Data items
-- ==== Sys2Proof/Laws/Decode.lean ====
section
/-! SUPPORT. Sys2Proof/Laws/Decode.lean: the fields of a command word and the access key as numbers, the two decoders in
terms of them, and the words of the legal commands. -/
namespace Sys2Proof

theorem commandOp_toNat (c : Word) : (commandOp c).toNat = c.toNat % 16 := by
  simp [commandOp, BitVec.extractLsb'_toNat]

theorem commandLen_toNat (c : Word) : (commandLen c).toNat = c.toNat / 16 % 16 := by
  simp [commandLen, BitVec.extractLsb'_toNat, Nat.shiftRight_eq_div_pow]

theorem commandRsvd_toNat (c : Word) : (commandRsvd c).toNat = c.toNat / 256 := by
  have := c.isLt
  simp [commandRsvd, BitVec.extractLsb'_toNat, Nat.shiftRight_eq_div_pow]; omega

/-- The decode of a command word, over the word's number. -/
theorem decodeCommand_toNat (c : Word) : decodeCommand c =
    if 4 ≤ c.toNat % 16 then .error .illegalOp
    else if c.toNat / 256 ≠ 0 then .error .reservedBits
    else if c.toNat % 16 ≠ 2 ∧ c.toNat / 16 % 16 ≠ 0 then .error .reservedBits
    else if c.toNat % 16 = 2 ∧ 8 < c.toNat / 16 % 16 then .error .badLen
    else if c.toNat % 16 = 0 then .command .nop
    else if c.toNat % 16 = 1 then .command .init
    else if c.toNat % 16 = 2 then .command (.absorb (BitVec.ofNat 4 (c.toNat / 16 % 16)))
    else .command .digest := by
  have h : commandLen c = BitVec.ofNat 4 (c.toNat / 16 % 16) := by
    apply BitVec.eq_of_toNat_eq; simp [commandLen_toNat]
  have e : ∀ (n : Nat) (k v : BitVec n), v = k ↔ v.toNat = k.toNat := fun n k v => BitVec.toNat_inj.symm
  simp [decodeCommand, e, commandOp_toNat, commandRsvd_toNat, h]

/-- The words that are commands, and which command each is. -/
theorem decodeCommand_command_iff (c : Word) (cmd : Command) : decodeCommand c = .command cmd ↔
    (c = 0 ∧ cmd = .nop) ∨ (c = 1 ∧ cmd = .init) ∨ (c = 3 ∧ cmd = .digest) ∨
      (∃ len : BitVec 4, len.toNat ≤ 8 ∧ c = BitVec.ofNat 32 (len.toNat * 16 + 2) ∧ cmd = .absorb len) := by
  have hc := c.isLt
  rw [decodeCommand_toNat]
  constructor
  · intro h
    repeat' split at h
    all_goals first | exact absurd h CommandDecode.noConfusion | skip
    all_goals simp only [CommandDecode.command.injEq] at h; subst h
    · refine .inl ⟨BitVec.eq_of_toNat_eq ?_, rfl⟩; simp; omega
    · refine .inr (.inl ⟨BitVec.eq_of_toNat_eq ?_, rfl⟩); simp; omega
    · refine .inr (.inr (.inr ⟨_, ?_, BitVec.eq_of_toNat_eq ?_, rfl⟩)) <;> simp <;> omega
    · refine .inr (.inr (.inl ⟨BitVec.eq_of_toNat_eq ?_, rfl⟩)); simp; omega
  · rintro (⟨rfl, rfl⟩ | ⟨rfl, rfl⟩ | ⟨rfl, rfl⟩ | ⟨len, h, rfl, rfl⟩)
    · rfl
    · rfl
    · rfl
    · have hl := len.isLt
      have : (BitVec.ofNat 32 (len.toNat * 16 + 2)).toNat = len.toNat * 16 + 2 := by simp; omega
      rw [this]
      repeat' split
      all_goals first | (exfalso; omega) | skip
      congr 2
      apply BitVec.eq_of_toNat_eq; simp; omega

theorem decodeCommand_nop : decodeCommand 0 = .command .nop := by decide
theorem decodeCommand_init : decodeCommand 1 = .command .init := by decide
theorem decodeCommand_digest : decodeCommand 3 = .command .digest := by decide
theorem decodeCommand_absorb (len : BitVec 4) (h : len.toNat ≤ 8) :
    decodeCommand (BitVec.ofNat 32 (len.toNat * 16 + 2)) = .command (.absorb len) :=
  (decodeCommand_command_iff _ _).2 (.inr (.inr (.inr ⟨len, h, rfl, rfl⟩)))

theorem key_toNat (t : Transaction) : t.key.toNat = (if t.we then 64 else 0) + t.addr.toNat := by
  obtain ⟨we, addr, w⟩ := t
  have : ∀ (we : Bool) (addr : BitVec 6),
      (BitVec.ofBool we ++ addr).toNat = (if we = true then 64 else 0) + addr.toNat := by decide +kernel
  exact this we addr

theorem decodeTransaction_instr_iff (t : Transaction) (i : Instr) :
    decodeTransaction t = .instr i ↔ decodeKey t.key t.wdata = some i := by
  unfold decodeTransaction
  split <;> simp_all

theorem decodeTransaction_rejected_iff (t : Transaction) (r : Reject) :
    decodeTransaction t = .rejected r ↔
      decodeKey t.key t.wdata = none ∧ r = .busError t.addr (busErrorCause t) := by
  unfold decodeTransaction
  cases h : decodeKey t.key t.wdata <;> simp [eq_comm]

/-- A CMD write of any word decodes to the instruction that writes it. -/
theorem decodeTransaction_wrCmd (c : Word) :
    decodeTransaction { we := true, addr := 0x08, wdata := c } = .instr (.wrCmd c) := by
  simp [decodeTransaction, Transaction.key, decodeKey]

end Sys2Proof
end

- [WORK REQUIRED]:
Set down only the lines above that fall between the line holding "all_goals simp only" and the line holding "decodeTransaction t = .rejected r ↔", inclusive, keeping each exact.

- [RESPONSE TO THE EXERCISE]:
    all_goals simp only [CommandDecode.command.injEq] at h; subst h
    · refine .inl ⟨BitVec.eq_of_toNat_eq ?_, rfl⟩; simp; omega
    · refine .inr (.inl ⟨BitVec.eq_of_toNat_eq ?_, rfl⟩); simp; omega
    · refine .inr (.inr (.inr ⟨_, ?_, BitVec.eq_of_toNat_eq ?_, rfl⟩)) <;> simp <;> omega
    · refine .inr (.inr (.inl ⟨BitVec.eq_of_toNat_eq ?_, rfl⟩)); simp; omega
  · rintro (⟨rfl, rfl⟩ | ⟨rfl, rfl⟩ | ⟨rfl, rfl⟩ | ⟨len, h, rfl, rfl⟩)
    · rfl
    · rfl
    · rfl
    · have hl := len.isLt
      have : (BitVec.ofNat 32 (len.toNat * 16 + 2)).toNat = len.toNat * 16 + 2 := by simp; omega
      rw [this]
      repeat' split
      all_goals first | (exfalso; omega) | skip
      congr 2
      apply BitVec.eq_of_toNat_eq; simp; omega

theorem decodeCommand_nop : decodeCommand 0 = .command .nop := by decide
theorem decodeCommand_init : decodeCommand 1 = .command .init := by decide
theorem decodeCommand_digest : decodeCommand 3 = .command .digest := by decide
theorem decodeCommand_absorb (len : BitVec 4) (h : len.toNat ≤ 8) :
    decodeCommand (BitVec.ofNat 32 (len.toNat * 16 + 2)) = .command (.absorb len) :=
  (decodeCommand_command_iff _ _).2 (.inr (.inr (.inr ⟨len, h, rfl, rfl⟩)))

theorem key_toNat (t : Transaction) : t.key.toNat = (if t.we then 64 else 0) + t.addr.toNat := by
  obtain ⟨we, addr, w⟩ := t
  have : ∀ (we : Bool) (addr : BitVec 6),
      (BitVec.ofBool we ++ addr).toNat = (if we = true then 64 else 0) + addr.toNat := by decide +kernel
  exact this we addr

theorem decodeTransaction_instr_iff (t : Transaction) (i : Instr) :
    decodeTransaction t = .instr i ↔ decodeKey t.key t.wdata = some i := by
  unfold decodeTransaction
  split <;> simp_all

theorem decodeTransaction_rejected_iff (t : Transaction) (r : Reject) :
    decodeTransaction t = .rejected r ↔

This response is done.